Hiring for competitive positions often relies in part on proxies that are imperfect measures of ability. How is it different in this case than in most others?

Even before getting into normative conclusions, the data don't even come close to supporting Garrow's theory from an empirical standpoint. He states, "[I]n recent decades virtually every [feeder judge] has been either exceptionally liberal or highly conservative and almost none have been politically difficult to pigeonhole." But look at the U. Mich. statistics. Double-digit feeders have included Boudin, Calabresi, Edwards, Garland, Doug Ginsburg, Kozinski, Leval, Luttig, O'Scannlain, Posner, Sentelle, Silberman, Tatel, Wilkinson, and Williams. Of these, lawyers and academics in the know (vs. the general public) could only realistically label a few of them are "exceptionally" liberal or "highly" conservative. Sure, most of them lean one way or the other, and some are consistently one or the other. Most judges are like that. But it's a stretch to deem them outliers of one or the other ideology.

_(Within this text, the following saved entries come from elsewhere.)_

-- ==== Sys2Proof/Machine/Telegram.lean ====
section
/-! DEFINITION. Reception (01): an ORDER's payload judged (R185), a complete telegram classified and handed to its owner (R3, R8), the receiver's
bytes (R2, R5, R6), power-on (R1, R43, R198), and the meanings of their rows. -/

namespace Sys2Proof.Machine

/-! ### An ORDER's payload (R185, R204, R205) -/

/-- The number in the field of a width at an offset of the parameters. -/
def field (bs : List Byte) (offset width : Nat) : Nat := ofBytes ((bs.drop offset).take width)

/-- A train number field. -/
def trainField (bs : List Byte) (offset : Nat) : TrainNumber := BitVec.ofNat 32 (field bs offset 4)

/-- The entry of a TIMETABLE WRITE at an offset (11 "Order payloads"). -/
def rawEntryAt (bs : List Byte) (offset : Nat) : RawEntry :=
  { train := trainField bs offset, point := field bs (offset + 4) 1, kind := field bs (offset + 5) 1
    booked := field bs (offset + 6) 2, mask := field bs (offset + 8) 1, used := field bs (offset + 9) 1 }

/-- The entries of a TIMETABLE WRITE. -/
def rawEntries (bs : List Byte) (count : Nat) : List RawEntry := (List.range count).map fun k => rawEntryAt bs (3 + 10 * k)

/-- An order whose payload must hold a number of bytes, else refused LENGTH (R185). -/
def State.sized (s : State) (m : Manner) (c : Capture) (code : Nat) (parameters : List Byte) (length : Nat) (taken : State) : State :=
  if parameters.length + 1 = length then taken else s.refuse m code c.date .length

/-- A TIMETABLE WRITE's payload: its length judged only where at least 4 bytes hold a count of 1 to 4 (R205). -/
def State.takeTimetableWrite (s : State) (m : Manner) (c : Capture) (ps : List Byte) : State :=
  if ps.length < 3 then s.refuse m 0x32 c.date .length
  else
    let count := field ps 2 1
    if 1 ≤ count ∧ count ≤ 4 then
      s.sized m c 0x32 ps (4 + 10 * count) (s.orderTimetableWrite m c (field ps 0 2) count (rawEntries ps count))
    else s.orderTimetableWrite m c (field ps 0 2) count []

/-- A CLOCK LINE SET's parameters: run, stop, or neither (R178, R179, R205). -/
def State.takeClockLineSet (s : State) (m : Manner) (c : Capture) (ps : List Byte) : State :=
  match field ps 1 1 with
  | 0 => s.orderSetStop m c (field ps 0 1)
  | 1 => s.orderSetRun m c (field ps 0 1) (field ps 2 1) (field ps 3 2) (field ps 5 1)
  | _ => s.refuse m 0x60 c.date .range

/-- An order by its code: its length judged, then its owner (R185; 11 "Order payloads"). -/
def State.takeOrder (s : State) (m : Manner) (c : Capture) (code : Nat) (ps : List Byte) : State :=
  match code with
  | 0x10 => s.sized m c code ps 6 (s.orderTimeMark m c (field ps 0 5))
  | 0x11 => s.sized m c code ps 8 (s.orderTimeSet m c (field ps 0 6) (field ps 6 1))
  | 0x12 => s.sized m c code ps 6 (s.orderSeasonChange m c (field ps 0 1) (field ps 1 4))
  | 0x20 => s.sized m c code ps 6 (s.orderConfigWrite m c (field ps 0 1) (signedOf 4 (field ps 1 4)))
  | 0x30 =>
      s.sized m c code ps 10
        (s.orderElementWrite m c (field ps 0 2) (field ps 2 2) (field ps 4 1) (field ps 5 2) (field ps 7 1) (field ps 8 1))
  | 0x31 =>
      s.sized m c code ps 10
        (s.orderPointWrite m c (field ps 0 1) (field ps 1 2) (field ps 3 1) (field ps 4 2) (field ps 6 1) (field ps 7 1)
          (field ps 8 1))
  | 0x32 => s.takeTimetableWrite m c ps
  | 0x33 => s.sized m c code ps 2 (s.orderApply m c (field ps 0 1))
  | 0x40 =>
      s.sized m c code ps 13
        (s.orderOverlayWrite m c (field ps 0 1) (field ps 1 2) (field ps 3 1) (trainField ps 4) (field ps 8 1) (field ps 9 2)
          (field ps 11 1))
  | 0x41 => s.sized m c code ps 2 (s.orderOverlayClear m c (field ps 0 1))
  | 0x48 => s.sized m c code ps 6 (s.orderTrainIdent m c (field ps 0 1) (trainField ps 1))
  | 0x49 => s.sized m c code ps 7 (s.orderTrainCancel m c (trainField ps 0) (field ps 4 2))
  | 0x50 => s.sized m c code ps 6 (s.orderJournalRead m c (field ps 0 4) (field ps 4 1))
  | 0x51 => s.sized m c code ps 5 (s.orderTableRead m c (field ps 0 1) (field ps 1 1) (field ps 2 2))
  | 0x52 => s.sized m c code ps 1 (s.orderStatusRead m c)
  | 0x60 => s.sized m c code ps 7 (s.takeClockLineSet m c ps)
  | 0x7F => s.sized m c code ps 1 (s.orderRestart m c)
  | _ => s.refuse m code c.date .unknown

/-- An ORDER's payload judged whole (R185): an empty one refused LENGTH with no code, an unknown code UNKNOWN, a wrong length LENGTH, and any other
handed to its owner. -/
def State.takeOrderPayload (s : State) (m : Manner) (c : Capture) : List Byte → State
  | [] => s.answer m none c.date (.refusal .length)
  | code :: ps => s.takeOrder m c code.toNat ps

/-- ORDER_REFUSED_FORM (R185). -/
def execOrderRefusedForm (m : Manner) (payload : List Byte) (s : State) : Host.Outcome State Fault Refusal :=
  .next ((s.release .i).takeOrderPayload m (s.captureAt .i) payload)

/-! ### A complete telegram (R3, R6, R8) -/

/-- What a telegram with a right check is to this part (R3, R6, R8). -/
inductive Reading where
  /-- Of a kind not interpreted at its port, or an ORDER for another node. -/
  | notInterpreted
  /-- FORM: of a kind interpreted, with another address or payload length. -/
  | form
  | roundOpen (number : Nat)
  | roundClose
  | command (code : Nat)
  | indication (code : Nat) (age : Option Nat)
  | lineReset
  | order (manner : Manner)
  deriving DecidableEq, Repr

/-- A telegram read by its port, kind, address and payload (R3, R6, R8). -/
def readTelegram (node : Nat) (p : Port) (kind address : Nat) (payload : List Byte) : Reading :=
  match p, kind with
  | .i, 1 => if address = 0 ∧ payload.length = 1 then .roundOpen (field payload 0 1) else .form
  | .i, 2 => if address = 0 ∧ payload.length = 0 then .roundClose else .form
  | .i, 3 => if address ≠ 0 ∧ payload.length = 1 then .command (field payload 0 1) else .form
  | .i, 5 => if address = 0 ∧ payload.length = 0 then .lineReset else .form
  | .i, 8 =>
      if address = node then .order .unicast else if address = 4095 then .order .broadcast else .notInterpreted
  | .f, 4 =>
      if address ≠ 0 ∧ payload.length = 1 then .indication (field payload 0 1) none
      else if address ≠ 0 ∧ payload.length = 3 then .indication (field payload 0 1) (some (field payload 1 2))
      else .form
  | .i, _ => .notInterpreted
  | .f, _ => .notInterpreted

/-- A GOOD telegram handed to its owner with its capture (R8). -/
def State.handOn (s : State) (p : Port) (address : Nat) (payload : List Byte) (c : Capture) : Reading → State
  | .notInterpreted => s
  | .form => s.lineError p
  | .roundOpen number => s.takeRoundOpen number c
  | .roundClose => s.takeRoundClose
  | .command code => s.takeCommand address code c
  | .indication code age => s.takeIndication address code age c
  | .lineReset => s.takeLineReset c
  | .order m => s.takeOrderPayload m c payload

/-- A telegram complete at a port, the port already released: BAD CHECK counted, else read and handed on (R3, R8). -/
def State.takeTelegram (s : State) (p : Port) (kind address : Nat) (payload : List Byte) (check : Nat) (c : Capture) : State :=
  if check = telegramCheck kind address payload then
    s.handOn p address payload c (readTelegram s.liu.node p kind address payload)
  else s.lineError p

/-- TELEGRAM_NOT_INTERPRETED (R3). -/
def execTelegramNotInterpreted (p : Port) (kind address : Nat) (payload : List Byte) (check : Nat) (s : State) :
    Host.Outcome State Fault Refusal :=
  .next ((s.release p).takeTelegram p kind address payload check (s.captureAt p))

/-! ### The receiver (R2, R5, R6) -/

/-- A start byte in IDLE or NOISE (R2, R44): HEADER, the byte in the lag stage, and the arrival capture taken. -/
def State.beginTelegram (s : State) (p : Port) (b : Byte) : State :=
  (s.onRx p fun _ => { state := .header, lag := [b] }).setCapture p (some s.captureNow)

/-- Whether R6 consumes a telegram whose kind and address bytes are these. -/
def consumes (node : Nat) (p : Port) (kindByte addressByte : Byte) : Bool :=
  decide (p = .i) && decide (kindByte.toNat / 16 = 8) && decide (kindByte.toNat % 16 * 256 + addressByte.toNat = node)

/-- A byte relayed, unless the telegram is consumed (R5, R6). -/
def State.relayOn (s : State) (p : Port) (b : Byte) : State :=
  if (s.rx p).consumed then s else s.onLiu fun l => l.relay p b

/-- The second kind and address byte (R5, R6): the relay decision made and the lag stage released. -/
def State.releaseLag (s : State) (p : Port) (kindByte b : Byte) : State :=
  let consumed := consumes s.liu.node p kindByte b
  let s1 := if consumed then s else s.onLiu fun l => l.relayAll p ((s.rx p).lag ++ [b])
  s1.onRx p fun x => { x with lag := [], frame := x.frame ++ [b], consumed := consumed }

/-- The length byte (R2): 0..58 to BODY, 59..255 to SKIP, the telegram LENGTH. -/
def State.takeLength (s : State) (p : Port) (b : Byte) : State :=
  let s1 := s.relayOn p b
  if b.toNat ≤ maxPayload then
    s1.onRx p fun x => { x with state := .body, frame := x.frame ++ [b], remaining := b.toNat + 2 }
  else ((s1.onRx p fun x => { x with state := .skip, frame := [] }).lineError p).setCapture p none

/-- A byte in HEADER (R2, R5). -/
def State.takeHeader (s : State) (p : Port) (b : Byte) : State :=
  match (s.rx p).frame with
  | [] => s.onRx p fun x => { x with lag := x.lag ++ [b], frame := [b] }
  | [kindByte] => s.releaseLag p kindByte b
  | _ => s.takeLength p b

/-- The telegram that the bytes after a start byte spell, complete (11 "The frame"). -/
def State.takeFrame (s : State) (p : Port) (frame : List Byte) (c : Capture) : State :=
  let kindAndAddress := field frame 0 2
  let length := field frame 2 1
  s.takeTelegram p (kindAndAddress / 4096) (kindAndAddress % 4096) ((frame.drop 3).take length) (field frame (3 + length) 2) c

/-- A byte in BODY (R2): relayed and counted; with the last check byte the telegram is complete. -/
def State.takeBody (s : State) (p : Port) (b : Byte) : State :=
  let s1 := s.relayOn p b
  if (s.rx p).remaining ≤ 1 then (s1.release p).takeFrame p ((s.rx p).frame ++ [b]) (s.captureAt p)
  else s1.onRx p fun x => { x with frame := x.frame ++ [b], remaining := x.remaining - 1 }

/-- A byte arrives at a port (R2). -/
def State.takeByte (s : State) (p : Port) (b : Byte) : State :=
  match (s.rx p).state with
  | .idle =>
      if b = startByte then s.beginTelegram p b
      else ((s.onLiu fun l => l.relay p b).lineError p).onRx p fun x => { x with state := .noise }
  | .noise => if b = startByte then s.beginTelegram p b else s.onLiu fun l => l.relay p b
  | .header => s.takeHeader p b
  | .body => s.takeBody p b
  | .skip => s.relayOn p b

/-- BYTE_ARRIVAL (R2). -/
def execByteArrival (p : Port) (b : Byte) (s : State) : Host.Outcome State Fault Refusal := .next (s.takeByte p b)

/-! ### Power-on -/

/-- Power-on with the straps as read (R1, R43, R162, R198): every block at its power-on state. What the two lines have carried, the sense inputs and the
waiting commands lie outside the part and stand, as does the count of free choices made (entry 30). -/
def State.powerOn (s : State) (straps : Nat) (rate : LineRate) : State :=
  let s1 := State.atPowerOn straps rate s.pins
  { s1 with pending := s.pending, liu := { s1.liu with iOut := s.liu.iOut, fOut := s.liu.fOut }
            clk := { s1.clk with choices := s.clk.choices } }

/-- POWER_ON (R43). -/
def execPowerOn (straps : Nat) (rate : LineRate) (s : State) : Host.Outcome State Fault Refusal := .next (s.powerOn straps rate)

end Sys2Proof.Machine
end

The real ideological outliers aren't feeders at all. Where are Judges Berzon, Paez, Kleinfeld, and Karen Williams? Why has Judge Reinhardt, in 30 years on the bench, only sent 9? Why has Edith Jones only sent 5? Why has Frank Easterbrook (much more solidly conservative than Judge Posner) only sent 3? Why has Karen Lecraft Henderson, who is much more reliably conservative than other members of the DC Circuit, only sent 1?

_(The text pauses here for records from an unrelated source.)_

-- ==== Sys2Proof/Safety.lean ====
section
/-! DEFINITION. What a sound state is, block by block: the bounds and consistencies that the manual says the part always keeps. The statements
of Certificates/Slice0/Obligations.lean say that power-on makes them hold and that every step keeps them. -/

namespace Sys2Proof.Machine

/-! ### The journal (R148, R149, R152, R156) -/

/-- Records, newest first, whose numbers run down from `n` by one successor step each (R148). -/
def numberedFrom : Nat → List Record → Prop
  | _, [] => True
  | n, r :: rest => r.seq = n ∧ numberedFrom (predSeq n) rest

/-- The journal: 1 to 16,384 records with consecutive numbers up to the newest, a next number in range, and a read mark that is 0 or the number
of a stored record. -/
structure Evj.Sound (e : Evj) : Prop where
  storedPos : 1 ≤ e.stored
  storedMax : e.stored ≤ 16384
  nextPos : 1 ≤ e.next
  nextMax : e.next ≤ 4294967295
  consecutive : numberedFrom e.newest e.ring
  readMark : e.readMark = 0 ∨ ∃ r ∈ e.ring, r.seq = e.readMark
  minorRefusals : e.minorRefusals ≤ 4294967295

/-- The numbers that `k` records take from `n` on (R149): each is one more than the one before, and 1 after the last. -/
def numbersFrom : Nat → Nat → List Nat
  | _, 0 => []
  | n, k + 1 => n :: numbersFrom (if n = 4294967295 then 1 else n + 1) k

/-- The journal has stored these records, newest first, and no others (R148, R149, R153): they take the numbers from the next one on, the next number
is the one after theirs, and the ring holds the newest 16,384 of them and the records before them. -/
structure Evj.Grown (old new : Evj) (more : List Record) : Prop where
  ring : new.ring = (more ++ old.ring).take 16384
  numbers : more.reverse.map (·.seq) ++ [new.next] = numbersFrom old.next (more.length + 1)

/-- More records than one command ever writes, by the sizes of the tables; far fewer than there are numbers, in the tables of R122 and R60. -/
def State.mostRecords (s : State) : Nat :=
  512 + 4 * s.ttc.entries.length + s.psd.points.length + (s.psd.points.map fun p => p.record.queue.length).sum

/-! ### The configuration and the order handler (R188, R191, R196, R197) -/

/-- Every parameter within its range (R191). -/
def Params.Sound (c : Params) : Prop :=
  c.length = 25 ∧ ∀ n, 1 ≤ n → n ≤ 25 → ((paramTable[n - 1]?).map (·.lo)).getD 0 ≤ c.value n ∧ c.value n ≤ Params.upperBound n

/-- The order handler: at most 64 reports in queue order, a reply of 1 to 4 telegrams not all sent, and the configuration in range. -/
structure Orh.Sound (o : Orh) : Prop where
  reports : o.reports.length ≤ 64
  order : o.reports.Pairwise fun x y => x.priority ≤ y.priority
  priority : ∀ r ∈ o.reports, r.priority ≤ 3
  discarded : o.discarded ≤ 65535
  reply : ∀ r, o.slot = some r → r.sent < r.content.telegrams ∧ r.content.telegrams ≤ 4
  params : o.params.Sound

/-! ### The time base (R20, R22, R23, R24, R34, R36, R37, R41) -/

/-- The time base: every quantity within its bound, and the holdover instants present in the states they belong to. -/
structure Tbu.Sound (t : Tbu) : Prop where
  st : t.st ≤ 5662310399999999
  trim : t.trim.natAbs ≤ 5000
  slew : t.slew.natAbs ≤ 2000000
  prevSlew : t.prevSlew.natAbs ≤ 2000000
  season : t.season ≤ 120
  scheduled : ∀ x, t.scheduled = some x → x.1 ≤ 120 ∧ x.2 ≤ 94371839
  good : t.good ≤ 8
  goodAcquire : t.timeState = .acquire → t.good ≤ 7
  outliers : t.outliers ≤ 3
  latched : t.stepLimit ≤ 2000000
  label : ∀ x, t.label = some x → x.1 ≤ 5662310399
  expiry : t.holdoverExpiry.isSome ↔ t.timeState = .acquire ∨ t.timeState = .locked
  entry : t.holdoverEntry.isSome ↔ t.timeState = .holdover

/-- A mark that is not ignored, against second `n` (R28, R29): its label's, where the label is at most 2,000,000 µs old; or, with no label or a
lapsed one, the second nearest to ST, in ACQUIRE, LOCKED and HOLDOVER. -/
def State.MarkAgainst (s : State) (n : Nat) (labelled : Bool) : Prop :=
  (labelled = true ∧ ∃ taken, s.tbu.label = some (n, taken) ∧ s.tbu.rt - taken ≤ 2000000) ∨
    (labelled = false ∧ (∀ m taken, s.tbu.label = some (m, taken) → 2000000 < s.tbu.rt - taken) ∧
      (s.tbu.timeState = .acquire ∨ s.tbu.timeState = .locked ∨ s.tbu.timeState = .holdover) ∧ n = (s.tbu.st + 500000) / 1000000)

/-! ### The line unit and its receivers (R2, R4, R5, R7, R9 to R18, R45) -/

/-- A receiver with its capture: the lag stage holds the start byte and the first kind and address byte until the second arrives, and nothing after it;
and a capture is held within a telegram that is not skipped, and at no other time. -/
structure Receiver.Sound (r : Receiver) (c : Option Capture) : Prop where
  lag : r.lag.length = if r.state = .header ∧ r.frame.length ≤ 1 then r.frame.length + 1 else 0
  capture : c.isSome ↔ r.state = .header ∨ r.state = .body
  expecting : r.state = .body → 1 ≤ r.remaining

/-- The line unit: its counts and its buffer within their sizes, the round and the loss expiry as the line state allows, the turn open in round
phase CLOSED alone, and the transmitter busy while it has something to send. -/
structure Liu.Sound (l : Liu) : Prop where
  hold : l.holdBuffer.length ≤ 128
  errorsI : l.errorsI ≤ 65535
  errorsF : l.errorsF ≤ 65535
  loss : l.lossExpiry.isSome ↔ l.lineState = .running
  lostRt : l.lostRt.isSome ↔ l.lineState = .lost
  phase : l.lineState ≠ .running → l.phase = .none
  round : l.phase ≠ .none → l.round.isSome
  lastOpen : l.lossExpiry.isSome → l.lastOpenRt.isSome
  turn : ∀ allotment sent, l.turn = .opened allotment sent → l.phase = .closed ∧ sent ≤ allotment
  idle : l.tx = .idle → l.holdBuffer = []
  relaying : ∀ direct, l.tx = .relaying direct → (direct = [] ↔ l.holdBuffer ≠ [])

/-- The two ports. -/
def State.LineSound (s : State) : Prop :=
  s.liu.Sound ∧ s.liu.rxI.Sound s.dtu.capI ∧ s.liu.rxF.Sound s.dtu.capF

/-! ### The clock lines (R167 to R180) -/

/-- A position that a dial of an interval has (R167). -/
def dialHas (interval shown : Nat) : Prop := (interval = 30 ∨ interval = 60) ∧ shown < dialPositions interval

/-- A clock line: its dial known once it has left STOPPED, an impulse in flight and a probe expiry only in the states that have them. -/
structure ClockLine.Sound (l : ClockLine) : Prop where
  dial : ∀ interval shown, l.interval = some interval → l.shown = some shown → dialHas interval shown
  known : l.state ≠ .stopped → l.interval.isSome ∧ l.shown.isSome ∧ l.polarity.isSome
  wanted : l.wanted = true → (l.state = .run ∨ l.state = .catchUp) ∧ l.flight = none
  normal : ∀ i, l.flight = some i → i.kind = .normal → l.state = .run ∨ l.state = .catchUp
  probing : ∀ i, l.flight = some i → i.kind = .probe → l.state = .fault ∧ l.probe = none
  probe : l.probe.isSome → l.state = .fault
  fault : l.state = .fault → l.flight = none → l.probe.isSome
  noted : l.noted = true → l.flight.isSome
  pending : l.pendingSet.isSome → l.flight.isSome
  pendingDial : ∀ interval shown polarity, l.pendingSet = some (.run interval shown polarity) → dialHas interval shown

If you look at the list of double-digit feeder judges, the quality they share isn't ideological extremism: it's exceptional quality of judging. With one or two exceptions, there isn't a judge on that list who isn't recognized as one of the top judges in the last 10-20 years, "top" meaning possessing a brilliant legal mind, having extraordinary writing ability, and writing groundbreaking opinions that withstand close scrutiny. With respect, this simply can't be said of the non-feeder judges listed in the previous paragraph, or with some of the judges Garrow says "should" be feeders but aren't. (Easterbrook is hailed for his prowess as an academic, but his judging and opinions haven't received an equal level of praise.)

Top law students know who the exceptional judges are, and they gravitate to them. SC Justices know who the exceptional judges are, and they choose clerks from them, because the clerks are already top performers AND those clerks will have spent a year learning and interacting with some of the most brilliant legal minds in the federal judiciary. So it's not difficult to understand why certain judges are feeders, once you realize who the feeders are and the exceptional level of work they routinely put out. Extreme ideology seems to have little to nothing to do with it.

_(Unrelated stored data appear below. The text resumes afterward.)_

/-- The planes made afresh (R141) for the timetable day of the present civil time and the day before: cursors at 0, each entry PENDING where its
day mask holds the plane's weekday and its window, by the slot that alters it, has not closed, and VOID otherwise; a TIMETABLE RESET record,
and no report. That the window is the altering slot's whatever the slot's own day mask is the model's choice (entry 31). A rollover (R139):
a sweep event at or past the next day start, with no overlay slot ACTIVE, sweeps both planes, then discards the previous, makes the current
previous and makes and sweeps a current of the next day, its entries PENDING where the day mask holds its weekday and else VOID. What a time
change does to the planes (R27, R140), with both clock lines STOPPED: the first time set after a timetable became active makes them, FIRST
TIME; a TIME SET, or a STEP, labelled or not, that moves CT by more than 6 h makes them afresh; one by less, and a seasonal change, is a
sweep event. That the SEASON record's date has the present quality class is the model's choice (entry 17). -/
def Obligations.PlanesAreMadeAfresh : Prop :=
  (∀ (cause : ResetCause) (s : State),
     let day : Int := ((s.tbu.st / 1000 + s.tbu.season * 60000 : Nat) - (s.ttc.h0 * 3600000 : Nat) : Int) / 86400000
     ∃ q body, (s.remakePlanes cause) = { s with
         ttc := { s.ttc with planes := some q }, evj := s.evj.store body s.now {} } ∧
       q.current.day = day ∧ q.previous.day = day - 1 ∧ q.current.cursor = 0 ∧ q.previous.cursor = 0 ∧
       (∀ plane, plane = q.current ∨ plane = q.previous → ∀ i e, s.ttc.entries[i]? = some e →
         plane.statusOf i =
           if e.mask.testBit ((plane.day + 5) % 7).toNat = true ∧
               (s.ctMs : Int) ≤ s.windowEnd plane.day (e.effective (s.ttc.alteration i)) then .pending
           else .void) ∧
       body = .timetableReset cause s.ttc.generation s.ttc.h0 day s.ttc.entries.length q.current.pendingCount
         q.previous.pendingCount s.ttc.pendingCount) ∧
  (∀ (p : Planes) (s : State), s.sweepDue = true → s.ttc.planes = some p → s.ttc.overlay = List.replicate 64 none →
     p.current.day * 86400000 + 86400000 + (s.ttc.h0 * 3600000 : Nat) ≤ (s.ctMs : Int) →
     let made : Plane :=
       { day := p.current.day + 1, cursor := 0
         status := s.ttc.entries.map fun e =>
           if e.mask.testBit ((p.current.day + 1 + 5) % 7).toNat = true then .pending else .void }
     ∃ t q, exec .sweep s = .next t ∧ t.ttc.planes = some q ∧ s.Swept p.current q.previous ∧ s.Swept made q.current ∧
       t.ttc.entries = s.ttc.entries ∧ t.ttc.overlay = s.ttc.overlay ∧ t.ttc.h0 = s.ttc.h0 ∧ t.ttc.generation = s.ttc.generation ∧
       t.tbu = s.tbu ∧ t.lys = s.lys ∧ t.psd = s.psd ∧ t.liu = s.liu) ∧
  (∀ s : State, s.cld.a.state = .stopped → s.cld.b.state = .stopped →
     (∀ (m : Manner) (ms offset : Nat), ms ≤ 5662310399999 → offset ≤ 120 → s.tbu.scheduled = none →
       let body : RecordBody := .timeSet s.tbu.st (ms * 1000) s.tbu.season offset s.tbu.timeState false
       let date : Date := { ms := ms, season := offset, quality := .c }
       let set := { s.release .i with
         tbu := { s.tbu with
           st := ms * 1000, season := offset, slew := 0, slewPhase := 0, good := 0, outliers := 0, prevAccepted := false
           prevSlew := 0, holdoverExpiry := none, holdoverEntry := none, timeState := .free, scheduled := none }
         evj := s.evj.store body date {}
         orh := s.orh.raise
           { kind := .timeSet, priority := 1, seq := s.evj.next, date := date, flags := {}, summary := .ofRecord body } }
       let change : Int := (ms * 1000 + offset * 60000000 : Nat) - (s.tbu.st + s.tbu.season * 60000000 : Nat)
       (s.ttc.planes = none → s.ttc.active = true → s.tbu.timeState = .unset →
         exec (.timeSet m ms offset) s = .next (set.remakePlanes .firstTime)) ∧
       (s.ttc.planes ≠ none → 21600000000 < change.natAbs →
         exec (.timeSet m ms offset) s = .next (set.remakePlanes .timeSet)) ∧
       (s.ttc.planes ≠ none → change.natAbs ≤ 21600000000 → exec (.timeSet m ms offset) s = .next set.sweepEvent)) ∧
     (∀ n labelled, s.MarkAgainst n labelled → n ≤ 5662310399 → s.tbu.scheduled = none →
       let e : Int := (s.tbu.st : Int) - (n * 1000000 : Nat)
       s.tbu.timeState = .unset ∨ s.tbu.timeState ≠ .locked ∧ s.orh.params.stepLimit < e.natAbs →
       let body : RecordBody := .timeStep e n labelled s.tbu.st (n * 1000000) s.tbu.timeState .acquire
       let date : Date := { ms := n * 1000000 / 1000, season := s.tbu.season, quality := .b }
       let stepped := { s with
         tbu := { s.tbu with
           stepLimit := s.orh.params.stepLimit, lockWindow := s.orh.params.lockWindow, label := none, st := n * 1000000, slew := 0
           slewPhase := 0, timeState := .acquire, good := 0, outliers := 0, prevAccepted := true, prevSlew := 0
           holdoverExpiry := some (s.tbu.rt + 3000000), holdoverEntry := none }
         evj := s.evj.store body date {}
         orh := s.orh.raise
           { kind := .timeStep, priority := 1, seq := s.evj.next, date := date, flags := {}, summary := .ofRecord body } }
       (s.ttc.planes = none → s.ttc.active = true → s.tbu.timeState = .unset →
         exec .mark s = .next (stepped.remakePlanes .firstTime)) ∧
       (s.ttc.planes ≠ none → 21600000000 < e.natAbs → exec .mark s = .next (stepped.remakePlanes .step)) ∧
       (s.ttc.planes ≠ none → e.natAbs ≤ 21600000000 → exec .mark s = .next stepped.sweepEvent)) ∧
     (∀ offset minute, s.tbu.scheduled = some (offset, minute) → minute * 60000000 ≤ s.tbu.st → s.ttc.planes ≠ none →
       let date : Date := { ms := minute * 60000000 / 1000, season := offset, quality := s.quality }
       let body : RecordBody := .season s.tbu.season offset
       exec .season s = .next (State.sweepEvent { s with
         tbu := { s.tbu with season := offset, scheduled := none }
         evj := s.evj.store body date {}
         orh := s.orh.raise
           { kind := .season, priority := 3, seq := s.evj.next, date := date, flags := {}, summary := .ofRecord body } })))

There are a lot of other holes to poke in Garrow's theory (including the normative conclusions he draws), but it's enough for now to point out that the empirical data just don't even come close to supporting his sweeping claims.

Blackdoggerel is right. No one who has the slightest familiarity with the D.C. Circuit (especially those who have attended oral arguments) would say that Judith Rogers is "equally well-respected" as Silberman or Sentelle or Williams. They're not in the same league.